La falta de normas éticas en China no se limita a la vigilancia. En 2018, un biofísico chino anunció que había modificado genéticamente a dos niños. La presión internacional hizo que las autoridades chinas lo detuvieran y condenaran a tres años, pero ya trabaja de nuevo en ese campo. Al tiempo, China realizó experimentos genéticos con embriones humanos ya en 2015. Y es probable que siga haciéndolo, ya que la tecnología puede mejorar a los humanos. Y el PCCh ve a los humanos como un recurso clave.
¿Y al otro lado? El modelo occidental de gobierno no es ideal.
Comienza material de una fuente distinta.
-- ==== Sys2Proof/Machine/Programs.lean ====
section
/-! DEFINITION. Machine/Programs.lean: the pillow and program commands (R215 to R217, R232, R234 to R237). -/
namespace Sys2Proof.Machine

/-! ### Images (R215, R216) -/

/-- The number at an offset of an image, little-endian (R215). -/
def leAt (b : List Byte) (off n : Nat) : Nat := ofLe (slice b off n)

/-- An entry offset of the header: absent, or word-aligned and inside the code. -/
def entryAt (b : List Byte) (off : Nat) : Option Nat := if leAt b off 4 = 0xFFFFFFFF then none else some (leAt b off 4)

def entryBad (b : List Byte) (off codeLen : Nat) : Bool :=
  match entryAt b off with
  | none => false
  | some e => e % 4 != 0 || decide (codeLen ≤ e)

/-- The image that the bytes of PGM_LOAD spell. -/
def parseImage (b : List Byte) : Image :=
  { pgmId := leAt b 0x08 4, pgmVer := leAt b 0x0C 4, isa := leAt b 0x06 1, signer := leAt b 0x07 1, codeLen := leAt b 0x10 4,
    dataLen := leAt b 0x14 4, scrBase := leAt b 0x18 2, scrSmp := leAt b 0x1A 2, scrBg := leAt b 0x1C 2, cycles := leAt b 0x1E 2,
    cyclesHarm := leAt b 0x32 2, init := entryAt b 0x20, rx := entryAt b 0x24, tx := entryAt b 0x28, bg := entryAt b 0x2C,
    kinds := leAt b 0x30 2, digest := slice b 0x40 64, whole := beBytes 64 (Config.sha3 b), code := slice b 0x12A0 (leAt b 0x10 4),
    data := slice b (0x12A0 + leAt b 0x10 4) (leAt b 0x14 4) }

/-- Every byte of a range is 0. -/
def zeroAt (b : List Byte) (off n : Nat) : Bool := (slice b off n).all (· == 0)

/-- The first check of R216: fields in range, reserved bytes 0, entries aligned and inside the code; the length is header, code and
data. -/
def imageBad (b : List Byte) : Bool :=
  let m := parseImage b
  leAt b 0 4 != 0x4B585350 || leAt b 4 2 != 1 || m.isa == 0 || decide (2 < m.isa) || decide (1 < m.signer) || m.pgmId == 0
    || decide (m.codeLen < 4) || decide (28672 < m.codeLen) || m.codeLen % 4 != 0 || decide (8192 < m.dataLen)
    || decide (8192 < m.scrBase) || decide (64 < m.scrSmp) || decide (8192 < m.scrBg) || m.cycles == 0 || decide (0x1000 ≤ m.kinds)
    || entryBad b 0x20 m.codeLen || entryBad b 0x24 m.codeLen || entryBad b 0x28 m.codeLen || entryBad b 0x2C m.codeLen
    || !zeroAt b 0x34 12 || !zeroAt b 0x1293 13 || b.length != 0x12A0 + m.codeLen + m.dataLen

/-- A major opcode that Pypian-2 reserves (R251). -/
def majorRsvd (m : Nat) : Bool :=
  decide (0x30 ≤ m) || m == 0x07 || m == 0x12 || m == 0x13 || decide (0x1A ≤ m ∧ m ≤ 0x1F) || m == 0x26 || m == 0x27 || decide (0x2D ≤ m ∧ m ≤ 0x2F)

/-- The words of a byte list, little-endian. -/
def codeWords : List Byte → List Nat
  | a :: b :: c :: d :: rest => ofLe [a, b, c, d] :: codeWords rest
  | _ => []

/-- A Pypian-2 image with a reserved major opcode (R216). -/
def rsvdCode (m : Image) : Bool := m.isa == 2 && (codeWords m.code).any (fun w => majorRsvd (bits w 27 22))

/-- The key that SIGNER names. -/
def signerKey (s : State) (signer : Nat) : Option Nat := if signer = 0 then some Config.streamKey else s.tamper.codeKey

/-- The first failing check of R216 as a status, 0 where every check passes. A digest that does not match and a reserved opcode are
malformed images. -/
def imageStatus (s : State) (b : List Byte) : Nat :=
  let m := parseImage b
  if imageBad b then 1
  else match signerKey s m.signer with
    | none => 3
    | some k =>
      if Config.mldsaVerify k (Config.sha3 (b.take 0x80)) (ofBe (slice b 0x80 4627)) = false then 2
      else if m.digest ≠ beBytes 64 (Config.sha3 (m.code ++ m.data)) then 1
      else if rsvdCode m then 1
      else if s.images.any (fun x => x.pgmId == m.pgmId && decide (m.pgmVer ≤ x.pgmVer)) then 0xA
      else if 64 ≤ s.images.length then 6
      else 0

/-- PGM_LOAD (R216). -/
def pgmLoad (s : State) (b : List Byte) : State × MbxRes :=
  let st := imageStatus s b
  if st ≠ 0 then (s, MbxRes.refuse st)
  else
    let l := s.images ++ [parseImage b]
    ({ s with images := l }, MbxRes.durable [.image l])

/-- PGM_LOAD (R216). -/
def execPgmLoad (sl : Slot) (img : List Byte) (s : State) : Host.Outcome State Fault Refusal :=
  .next (mbxRun s sl 0x60 (some 4) (fun s => pgmLoad s img))

/-- An entry of PGM_ASSIGN: PGMID 0 is none. -/
def assignEntry (e : Nat × Nat) : Option (Nat × Nat) := if e.1 = 0 then none else some e

def findImage (s : State) (e : Nat × Nat) : Option Image := s.images.find? (fun m => m.pgmId == e.1 && m.pgmVer == e.2)

/-- An entry that R217 does not permit: image not held, KINDS bit not set, or its entry point missing. -/
def assignBad (s : State) (k : Nat) (e : Option (Nat × Nat)) : Bool :=
  match e with
  | none => false
  | some v =>
    match findImage s v with
    | none => true
    | some m => !bit m.kinds k || (if k % 2 = 0 then m.rx.isNone else m.tx.isNone)

/-- A bobbin that can serve: scheduled, spare or under test. -/
def canServe (x : Bobbin) : Bool := x.role == .scheduled || x.role == .spare || x.role == .testing

/-- The images written to every bobbin of a pillow, after the self-test that quarantines the bobbins named (R235). -/
def loadPillow (s : State) (p : Nat) (a : List (Option (Nat × Nat))) (fails : List Nat) : State :=
  let s := (bobsOf p).foldl (fun s b => if canServe (getBob s b) && fails.contains (b % 32) then quarantine s b 1 else s) s
  let s := modPil s p (fun x => { x with assign := a })
  (bobsOf p).foldl (fun s b => reloadBobbin (zeroWork s b) b) s

/-- PGM_ASSIGN (R217, R235). -/
def pgmAssign (s : State) (p : Nat) (entries : List (Nat × Nat)) (fails : List Nat) : State × MbxRes :=
  let a := entries.map assignEntry
  let ms := (a.filterMap id).eraseDups.filterMap (findImage s)
  if 16 ≤ p ∨ a.length ≠ 12 then (s, MbxRes.refuse 1)
  else if (a.zip (List.range 12)).any (fun e => assignBad s e.2 e.1) then (s, MbxRes.refuse 1)
  else if bit s.pwc.pil p = false then (s, MbxRes.refuse 4)
  else if 28672 < ms.foldl (fun n m => n + m.codeLen) 0 ∨ 8192 < ms.foldl (fun n m => n + m.dataLen) 0 then (s, MbxRes.refuse 7)
  else if (homedOn s p).isEmpty = false then (s, MbxRes.refuse 8)
  else (mirrorSend (loadPillow s p a fails) (.assign p entries), MbxRes.durable [.assign p a])

/-- PGM_ASSIGN (R235). -/
def execPgmAssign (sl : Slot) (pillow : Nat) (entries : List (Nat × Nat)) (fails : List Nat) (s : State) : Host.Outcome State Fault Refusal :=
  .next (mbxRun s sl 0x61 (some 4) (fun s => if s.pair.st = .standby then (s, MbxRes.refuse 4) else pgmAssign s pillow entries fails))

/-- PGM_REMOVE (R235): the version named is removed alone. -/
def pgmRemove (s : State) (id ver : Nat) : State × MbxRes :=
  if (findImage s (id, ver)).isNone then (s, MbxRes.refuse 1)
  else if (List.range 16).any (fun p => (getPil s p).assign.contains (some (id, ver))) then (s, MbxRes.refuse 8)
  else
    let l := s.images.filter (fun m => !(m.pgmId == id && m.pgmVer == ver))
    ({ s with images := l }, MbxRes.durable [.image l])

/-- PGM_REMOVE (R235). -/
def execPgmRemove (sl : Slot) (pgmId pgmVer : Nat) (s : State) : Host.Outcome State Fault Refusal :=
  .next (mbxRun s sl 0x65 (some 4) (fun s => pgmRemove s pgmId pgmVer))

/-! ### Drain and return (R234, R236) -/

/-- A pillow in SERVICE or FAILED. -/
def pilSettled (s : State) (p : Nat) : Bool := (getPil s p).st == .service || (getPil s p).st == .failed

/-- PILLOW_DRAIN (R234): 0 as the mask means all others. -/
def pillowDrain (s : State) (sl : Slot) (p mask : Nat) : State × MbxRes :=
  let m := if mask = 0 then 0xFFFF - 2 ^ p else mask
  if 16 ≤ p ∨ 0x10000 ≤ mask ∨ bit mask p = true then (s, MbxRes.refuse 1)
  else if (List.range 16).any (fun q => q != p && !pilSettled s q) then (s, MbxRes.refuse 5)
  else if pilSettled s p = false then (s, MbxRes.refuse 4)
  else if drainFits s m p = false then (s, MbxRes.refuse 6)
  else
    let s := mirrorSend (modPil (setPilState s p .draining) p (fun x => { x with cmd := some sl, targets := m })) (.drain p mask)
    (moveSettle (moveEmptyGroups s p m) p, MbxRes.later)

/-- PILLOW_DRAIN (R234). -/
def execPillowDrain (sl : Slot) (pillow mask : Nat) (s : State) : Host.Outcome State Fault Refusal :=
  .next (mbxRun s sl 0x62 (some 4) (fun s => if s.pair.st = .standby then (s, MbxRes.refuse 4) else pillowDrain s sl pillow mask))

/-- PILLOW_RETURN (R236). -/
def pillowReturn (s : State) (sl : Slot) (p : Nat) : State × MbxRes :=
  if 16 ≤ p then (s, MbxRes.refuse 1)
  else if (getPil s p).st ≠ .drained ∨ bit s.pwc.pil p = false then (s, MbxRes.refuse 4)
  else
    let s := mirrorSend (modPil (setPilState s p .returning) p (fun x => { x with cmd := some sl })) (.giveBack p)
    (moveSettle (returnEmptyGroups s p) p, MbxRes.later)

/-- PILLOW_RETURN (R236). -/
def execPillowReturn (sl : Slot) (pillow : Nat) (s : State) : Host.Outcome State Fault Refusal :=
  .next (mbxRun s sl 0x63 (some 4) (fun s => if s.pair.st = .standby then (s, MbxRes.refuse 4) else pillowReturn s sl pillow))

/-! ### Retest and status (R232, R237) -/

/-- BOBBIN_RETEST (R232): the domain on, the tests, the images; a bobbin that passes takes the spare role, or is scheduled where the
pillow has a spare; one that fails is quarantined again. -/
def bobbinRetest (s : State) (b : Nat) (pass : Bool) : State × MbxRes :=
  let x := getBob s b
  let p := b / 32
  if x.role ≠ .quarantined ∨ bit s.pwc.pil p = false then (s, MbxRes.refuse 4)
  else if 3 ≤ x.quarCount then (s, MbxRes.refuse 9)
  else
    let s := countSwitch { s with pwc := { s.pwc with bob := maskSet s.pwc.bob b true } } 1
    let s := reloadBobbin (zeroWork s b) b
    let spare := spareOf s p
    let s := setRole s b (if pass && spare.isSome then .scheduled else .testing)
    if pass then (pilSync (if spare.isSome then s else setRole s b .spare) p, MbxRes.ok)
    else (quarantine s b 1, MbxRes.ok)

/-- BOBBIN_RETEST (R232). -/
def execBobbinRetest (sl : Slot) (b : Fin 512) (pass : Bool) (s : State) : Host.Outcome State Fault Refusal :=
  .next (mbxRun s sl 0x64 (some 4) (fun s => bobbinRetest s b pass))

/-- PILLOW_STATUS (R237): assignment, background owners and guest count, in a layout that the spec does not give (log entry 29). -/
def pillowStatus (s : State) (p : Nat) : State × MbxRes :=
  if 16 ≤ p then (s, MbxRes.refuse 1)
  else
    let a := (getPil s p).assign.flatMap (fun e => match e with | some v => [v.1, v.2] | none => [0, 0])
    let owners := (homedOn s p).flatMap (fun e => [e.1, e.2.bgOwner])
    let guests := ((homedOn s p).filter (fun e => e.2.origin.isSome)).length
    (s, MbxRes.ok 0 (Config.pillowStatus a owners guests))

/-- PILLOW_STATUS (R237). -/
def execPillowStatus (sl : Slot) (pillow : Nat) (s : State) : Host.Outcome State Fault Refusal :=
  .next (mbxRun s sl 0x66 none (fun s => pillowStatus s pillow))

end Sys2Proof.Machine
end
Tampoco lo es la democracia liberal. Los Estados occidentales también abusan a menudo de sus poderes y llevan a cabo acciones inmorales. Pero es el único sistema que ofrece espacio para un debate abierto. Las protestas pueden tener fácilmente un impacto real. Además, los Estados occidentales demuestran querencia por autorregularse.
El debate democrático sobre la moral y las consecuencias negativas del uso de nuevas tecnologías revolucionarias es fundamental. Debe prevenir grandes excesos y, en los casos en los que empezamos a jugar a ser Dios –como con la genética o la creación de mentes robóticas–, debería ser capaz de garantizar que seguimos siendo humanos. Los regímenes autoritarios funcionan de forma diferente.
Mientras el mundo debate la seguridad de la agricultura modificada genéticamente, los científicos chinos han experimentado con embriones humanos. Mientras el mundo libre debate cuestiones de privacidad relativas al reconocimiento facial, China tiene sistemas de este tipo por todo el país. Mientras Occidente intenta regular la aplicación militar de la IA, por muy declarativa que sea, China quiere sistemas de IA completamente autónomos.
Las capacidades de IA de China preocupan no sólo porque aumenta los poderes del Partido-Estado, sino también porque China está exportando su tecnología y política de control de la población al extranjero. Sólo una regulación ética podrá detenerla.
Artículo gentileza. El autor es sinólogo e investigador independiente del sistema político de China y colaborador de la organización internacional Cadal.